Gli studi clinici possono anche valutare la gravità della malattia all’arruolamento. I ricercatori potrebbero valutare se i pazienti hanno sperimentato perdita della vista, documentare l’estensione dei loro sintomi e misurare i livelli dei marcatori infiammatori. Queste informazioni aiutano a determinare se i pazienti sono candidati appropriati per il trattamento specifico in fase di test e consentono ai ricercatori di monitorare quanto bene funziona il trattamento.

Alcuni studi clinici si concentrano su pazienti che non sono mai stati trattati prima, mentre altri arruolano pazienti che hanno già ricevuto un trattamento con corticosteroidi ma continuano ad avere sintomi o hanno sperimentato una recidiva della malattia. I criteri diagnostici per questi diversi tipi di studi possono variare in base alle domande di ricerca poste.

Studi clinici in corso sull’arterite a cellule giganti

Attualmente sono in corso diversi studi clinici dedicati all’arterite a cellule giganti, che stanno valutando nuove terapie e strategie di trattamento per migliorare la gestione della malattia e la qualità di vita dei pazienti. Questi studi rappresentano una speranza importante per i pazienti, offrendo la possibilità di nuove opzioni terapeutiche più efficaci e meglio tollerate rispetto ai trattamenti attuali.

Gli studi clinici attivi includono ricerche su diversi farmaci promettenti. Alcuni studi stanno valutando l’aggiunta di bosentan al trattamento standard con corticosteroidi per verificare se questo possa permettere una riduzione più rapida della dose di steroidi mantenendo la malattia sotto controllo. Altri studi stanno confrontando direttamente il metotrexato con il tocilizumab per determinare quale trattamento sia più efficace nella gestione dell’arterite a cellule giganti.

Un’area di particolare interesse è la durata ottimale del trattamento con corticosteroidi. Alcuni studi stanno confrontando regimi di riduzione graduale più rapidi (28 settimane) con quelli più lenti (52 settimane) per determinare quale approccio offra il miglior equilibrio tra efficacia e sicurezza. Altri studi stanno valutando quando e come interrompere in modo sicuro i farmaci biologici come il tocilizumab dopo che i pazienti hanno raggiunto la remissione.

Diversi studi stanno anche esplorando nuove terapie biologiche, incluso il secukinumab, che blocca l’interleuchina-17, e l’upadacitinib, un inibitore di JAK. Questi farmaci mirano a vie infiammatorie specifiche e potrebbero offrire alternative o aggiunte efficaci al trattamento standard con corticosteroidi.

La ricerca sta anche utilizzando tecniche di imaging avanzate, come la PET/TC con [18F]Fluoro-PEG-Folato, per comprendere meglio come la malattia colpisce i vasi sanguigni e come risponde al trattamento.
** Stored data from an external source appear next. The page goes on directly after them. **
/-- NOP writes nothing; MOV and MOVL write OPA, a literal of .i64 extended by its sign, and SEL the source its predicate picks
(R89, R99, R121). -/
def Rule.Moves : Prop :=
  (∀ f : Insn, Effects (.nop f) f (fun _ => .atIssue) false fun u _ => u) ∧
  (∀ f : Insn, (∀ v, f.opa ≠ .lit v) →
    Results (.mov f) f (Rule.regs f) (Rule.late f 4) fun u _ th => u.src th f.opa (Rule.regs f)) ∧
  (∀ (f : Insn) (v : BitVec 32), f.opa = .lit v → Results (.movl f) f (Rule.regs f) (Rule.late f 4) fun _ _ _ =>
    if Forms.ty f.mod = 2 then (v.signExtend 64).toNat else v.toNat) ∧
  ∀ f : Insn, Results (.sel f) f (Rule.regs f) (Rule.late f 4) fun u _ th =>
    if u.pred th (Forms.low3 f.mod) then u.src th f.opa (Rule.regs f) else u.src th f.opb (Rule.regs f)

/-- A source of the logic instructions: its bits, complemented with modifier 01 (R117). -/
def Rule.source (f : Insn) (u : State) (th : Thread) (o : Operand) : BitVec (32 * Rule.regs f) :=
  let v := BitVec.ofNat (32 * Rule.regs f) (u.src th o (Rule.regs f))
  if modOf o = 1 then ~~~v else v

/-- The five functions of R122. -/
def Rule.logic : Instr → Option (Insn × ((w : Nat) → BitVec w → BitVec w → BitVec w))
  | .and f => some (f, fun _ a b => a &&& b)
  | .or f => some (f, fun _ a b => a ||| b)
  | .xor f => some (f, fun _ a b => a ^^^ b)
  | .andn f => some (f, fun _ a b => a &&& ~~~b)
  | .not f => some (f, fun _ a _ => ~~~a)
  | _ => none

/-- The shifts and the rotation of R123, by a count below 256. -/
def Rule.shift : Instr → Option (Insn × ((w : Nat) → BitVec w → Nat → BitVec w))
  | .shl f => some (f, fun _ a n => a <<< n)
  | .shr f => some (f, fun _ a n => a >>> n)
  | .sar f => some (f, fun _ a n => a.sshiftRight n)
  | .rotl f => some (f, fun _ a n => a.rotateLeft n)
  | _ => none

/-- Logic acts bit by bit over w bits (R122); shifts and rotations act by bits [7:0] of OPB, whatever the width (R123). -/
def Rule.LogicAndShifts : Prop :=
  (∀ (i : Instr) (f : Insn) (g : (w : Nat) → BitVec w → BitVec w → BitVec w), Rule.logic i = some (f, g) →
    Results i f (Rule.regs f) (Rule.late f 4) fun u _ th => (g _ (Rule.source f u th f.opa) (Rule.source f u th f.opb)).toNat) ∧
  ∀ (i : Instr) (f : Insn) (g : (w : Nat) → BitVec w → Nat → BitVec w), Rule.shift i = some (f, g) →
    Results i f (Rule.regs f) (Rule.late f 4) fun u _ th =>
      (g (32 * Rule.regs f) (BitVec.ofNat _ (u.src th f.opa (Rule.regs f))) (u.src th f.opb 1 % 256)).toNat

/-- BFX and BFI, bit by bit: pos = b[7:0], len = b[15:8], hi = min(pos + len, 32) (R124). -/
def Rule.BitFields : Prop :=
  (∀ f : Insn, ∃ val : State → Exec → Thread → Nat, Results (.bfx f) f 1 4 val ∧ ∀ u x th j,
    let b := BitVec.ofNat 32 (u.src th f.opb 1)
    let pos := (b.extractLsb' 0 8).toNat
    let len := (b.extractLsb' 8 8).toNat
    let hi := min (pos + len) 32
    (val u x th).testBit j =
      (decide (j < 32) && decide (len ≠ 0) && decide (pos < 32) &&
        (if j < hi - pos then (u.src th f.opa 1).testBit (pos + j) else decide (Forms.ty f.mod = 0) && (u.src th f.opa 1).testBit (hi - 1)))) ∧
  ∀ f : Insn, ∃ val : State → Exec → Thread → Nat, Results (.bfi f) f 1 4 val ∧ ∀ u x th j,
    let b := BitVec.ofNat 32 (u.src th f.opb 1)
    let pos := (b.extractLsb' 0 8).toNat
    let len := (b.extractLsb' 8 8).toNat
    let hi := min (pos + len) 32
    (val u x th).testBit j =
      if len ≠ 0 ∧ pos ≤ j ∧ j < hi then (u.src th f.opa 1).testBit (j - pos) else (u.src th f.opd 1).testBit j
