/-! ### fresh changes `nextId` alone -/

@[simp] theorem State.fresh_issue (s : State) (n : Nat) : (s.fresh n).issue = s.issue := rfl
@[simp] theorem State.fresh_agenda (s : State) (n : Nat) : (s.fresh n).agenda = s.agenda := rfl
@[simp] theorem State.fresh_tick (s : State) (n : Nat) : (s.fresh n).tick = s.tick := rfl
@[simp] theorem State.fresh_broken (s : State) (n : Nat) : (s.fresh n).broken = s.broken := rfl
@[simp] theorem State.fresh_vregs (s : State) (n : Nat) : (s.fresh n).vregs = s.vregs := rfl
@[simp] theorem State.fresh_fills (s : State) (n : Nat) : (s.fresh n).fills = s.fills := rfl
@[simp] theorem State.fresh_uregs (s : State) (n : Nat) : (s.fresh n).uregs = s.uregs := rfl
@[simp] theorem State.fresh_tiles (s : State) (n : Nat) : (s.fresh n).tiles = s.tiles := rfl
@[simp] theorem State.fresh_threads (s : State) (n : Nat) : (s.fresh n).threads = s.threads := rfl
@[simp] theorem State.fresh_groups (s : State) (n : Nat) : (s.fresh n).groups = s.groups := rfl
@[simp] theorem State.fresh_blocks (s : State) (n : Nat) : (s.fresh n).blocks = s.blocks := rfl
@[simp] theorem State.fresh_regions (s : State) (n : Nat) : (s.fresh n).regions = s.regions := rfl
@[simp] theorem State.fresh_kept (s : State) (n : Nat) : (s.fresh n).kept = s.kept := rfl
@[simp] theorem State.fresh_cores (s : State) (n : Nat) : (s.fresh n).cores = s.cores := rfl
@[simp] theorem State.fresh_places (s : State) (n : Nat) : (s.fresh n).places = s.places := rfl
@[simp] theorem State.fresh_planNotes (s : State) (n : Nat) : (s.fresh n).planNotes = s.planNotes := rfl
@[simp] theorem State.fresh_placeTurns (s : State) (n : Nat) : (s.fresh n).placeTurns = s.placeTurns := rfl
@[simp] theorem State.fresh_openBytes (s : State) (n : Nat) : (s.fresh n).openBytes = s.openBytes := rfl
@[simp] theorem State.fresh_vault (s : State) (n : Nat) : (s.fresh n).vault = s.vault := rfl
@[simp] theorem State.fresh_pool (s : State) (n : Nat) : (s.fresh n).pool = s.pool := rfl
@[simp] theorem State.fresh_locals (s : State) (n : Nat) : (s.fresh n).locals = s.locals := rfl
@[simp] theorem State.fresh_poisonVault (s : State) (n : Nat) : (s.fresh n).poisonVault = s.poisonVault := rfl
@[simp] theorem State.fresh_poisonPool (s : State) (n : Nat) : (s.fresh n).poisonPool = s.poisonPool := rfl
@[simp] theorem State.fresh_poisonLocal (s : State) (n : Nat) : (s.fresh n).poisonLocal = s.poisonLocal := rfl
@[simp] theorem State.fresh_poolGrants (s : State) (n : Nat) : (s.fresh n).poolGrants = s.poolGrants := rfl
@[simp] theorem State.fresh_poolRefusals (s : State) (n : Nat) : (s.fresh n).poolRefusals = s.poolRefusals := rfl
@[simp] theorem State.fresh_oldCode (s : State) (n : Nat) : (s.fresh n).oldCode = s.oldCode := rfl
@[simp] theorem State.fresh_torn (s : State) (n : Nat) : (s.fresh n).torn = s.torn := rfl
@[simp] theorem State.fresh_oldViews (s : State) (n : Nat) : (s.fresh n).oldViews = s.oldViews := rfl
@[simp] theorem State.fresh_racedOps (s : State) (n : Nat) : (s.fresh n).racedOps = s.racedOps := rfl
@[simp] theorem State.fresh_ctxs (s : State) (n : Nat) : (s.fresh n).ctxs = s.ctxs := rfl
@[simp] theorem State.fresh_queues (s : State) (n : Nat) : (s.fresh n).queues = s.queues := rfl
@[simp] theorem State.fresh_turn (s : State) (n : Nat) : (s.fresh n).turn = s.turn := rfl
@[simp] theorem State.fresh_counters (s : State) (n : Nat) : (s.fresh n).counters = s.counters := rfl
@[simp] theorem State.fresh_launches (s : State) (n : Nat) : (s.fresh n).launches = s.launches := rfl
@[simp] theorem State.fresh_nextLaunch (s : State) (n : Nat) : (s.fresh n).nextLaunch = s.nextLaunch := rfl
@[simp] theorem State.fresh_pageRing (s : State) (n : Nat) : (s.fresh n).pageRing = s.pageRing := rfl
@[simp] theorem State.fresh_registering (s : State) (n : Nat) : (s.fresh n).registering = s.registering := rfl
@[simp] theorem State.fresh_pageOps (s : State) (n : Nat) : (s.fresh n).pageOps = s.pageOps := rfl
@[simp] theorem State.fresh_prefetched (s : State) (n : Nat) : (s.fresh n).prefetched = s.prefetched := rfl
@[simp] theorem State.fresh_viewOps (s : State) (n : Nat) : (s.fresh n).viewOps = s.viewOps := rfl
@[simp] theorem State.fresh_coverage (s : State) (n : Nat) : (s.fresh n).coverage = s.coverage := rfl
@[simp] theorem State.fresh_links (s : State) (n : Nat) : (s.fresh n).links = s.links := rfl
@[simp] theorem State.fresh_planemap (s : State) (n : Nat) : (s.fresh n).planemap = s.planemap := rfl
@[simp] theorem State.fresh_nextTags (s : State) (n : Nat) : (s.fresh n).nextTags = s.nextTags := rfl
@[simp] theorem State.fresh_requests (s : State) (n : Nat) : (s.fresh n).requests = s.requests := rfl
@[simp] theorem State.fresh_fetched (s : State) (n : Nat) : (s.fresh n).fetched = s.fetched := rfl
@[simp] theorem State.fresh_responses (s : State) (n : Nat) : (s.fresh n).responses = s.responses := rfl
@[simp] theorem State.fresh_routes (s : State) (n : Nat) : (s.fresh n).routes = s.routes := rfl
@[simp] theorem State.fresh_groupTable (s : State) (n : Nat) : (s.fresh n).groupTable = s.groupTable := rfl
@[simp] theorem State.fresh_combines (s : State) (n : Nat) : (s.fresh n).combines = s.combines := rfl
@[simp] theorem State.fresh_memberLines (s : State) (n : Nat) : (s.fresh n).memberLines = s.memberLines := rfl
@[simp] theorem State.fresh_dbghold (s : State) (n : Nat) : (s.fresh n).dbghold = s.dbghold := rfl
@[simp] theorem State.fresh_deepHalt (s : State) (n : Nat) : (s.fresh n).deepHalt = s.deepHalt := rfl
@[simp] theorem State.fresh_debugHalt (s : State) (n : Nat) : (s.fresh n).debugHalt = s.debugHalt := rfl
@[simp] theorem State.fresh_outbox (s : State) (n : Nat) : (s.fresh n).outbox = s.outbox := rfl
@[simp] theorem State.fresh_wire (s : State) (n : Nat) : (s.fresh n).wire = s.wire := rfl
@[simp] theorem State.fresh_linkClock (s : State) (n : Nat) : (s.fresh n).linkClock = s.linkClock := rfl
@[simp] theorem State.fresh_lostPlanes (s : State) (n : Nat) : (s.fresh n).lostPlanes = s.lostPlanes := rfl
@[simp] theorem State.fresh_inbox (s : State) (n : Nat) : (s.fresh n).inbox = s.inbox := rfl
@[simp] theorem State.fresh_failedDevices (s : State) (n : Nat) : (s.fresh n).failedDevices = s.failedDevices := rfl
@[simp] theorem State.fresh_slowLog (s : State) (n : Nat) : (s.fresh n).slowLog = s.slowLog := rfl
@[simp] theorem State.fresh_powered (s : State) (n : Nat) : (s.fresh n).powered = s.powered := rfl
@[simp] theorem State.fresh_device (s : State) (n : Nat) : (s.fresh n).device = s.device := rfl
@[simp] theorem State.fresh_position (s : State) (n : Nat) : (s.fresh n).position = s.position := rfl
@[simp] theorem State.fresh_ready (s : State) (n : Nat) : (s.fresh n).ready = s.ready := rfl
@[simp] theorem State.fresh_error (s : State) (n : Nat) : (s.fresh n).error = s.error := rfl
@[simp] theorem State.fresh_host2 (s : State) (n : Nat) : (s.fresh n).host2 = s.host2 := rfl
@[simp] theorem State.fresh_bootStep (s : State) (n : Nat) : (s.fresh n).bootStep = s.bootStep := rfl
@[simp] theorem State.fresh_badClusters (s : State) (n : Nat) : (s.fresh n).badClusters = s.badClusters := rfl
@[simp] theorem State.fresh_badQuarters (s : State) (n : Nat) : (s.fresh n).badQuarters = s.badQuarters := rfl
@[simp] theorem State.fresh_power (s : State) (n : Nat) : (s.fresh n).power = s.power := rfl
@[simp] theorem State.fresh_gated (s : State) (n : Nat) : (s.fresh n).gated = s.gated := rfl
@[simp] theorem State.fresh_pwrReq (s : State) (n : Nat) : (s.fresh n).pwrReq = s.pwrReq := rfl
@[simp] theorem State.fresh_lifecycle (s : State) (n : Nat) : (s.fresh n).lifecycle = s.lifecycle := rfl
@[simp] theorem State.fresh_debug (s : State) (n : Nat) : (s.fresh n).debug = s.debug := rfl
@[simp] theorem State.fresh_identity (s : State) (n : Nat) : (s.fresh n).identity = s.identity := rfl
@[simp] theorem State.fresh_skews (s : State) (n : Nat) : (s.fresh n).skews = s.skews := rfl
@[simp] theorem State.fresh_softErrors (s : State) (n : Nat) : (s.fresh n).softErrors = s.softErrors := rfl
@[simp] theorem State.fresh_quarterClocks (s : State) (n : Nat) : (s.fresh n).quarterClocks = s.quarterClocks := rfl
@[simp] theorem State.fresh_replies (s : State) (n : Nat) : (s.fresh n).replies = s.replies := rfl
Questo tipo di ricerca potrebbe aiutare i medici a monitorare l’attività della malattia in modo più accurato e a personalizzare i trattamenti per ogni paziente.

La maggior parte degli studi include criteri di inclusione simili, richiedendo generalmente che i pazienti abbiano almeno 50 anni, presentino marcatori infiammatori elevati (VES e PCR) e abbiano una diagnosi confermata tramite biopsia dell’arteria temporale o tecniche di imaging avanzate. Gli obiettivi principali di questi studi sono il raggiungimento e il mantenimento della remissione, la riduzione del rischio di ricadute e il miglioramento della qualità di vita dei pazienti, minimizzando al contempo gli effetti collaterali associati ai trattamenti a lungo termine.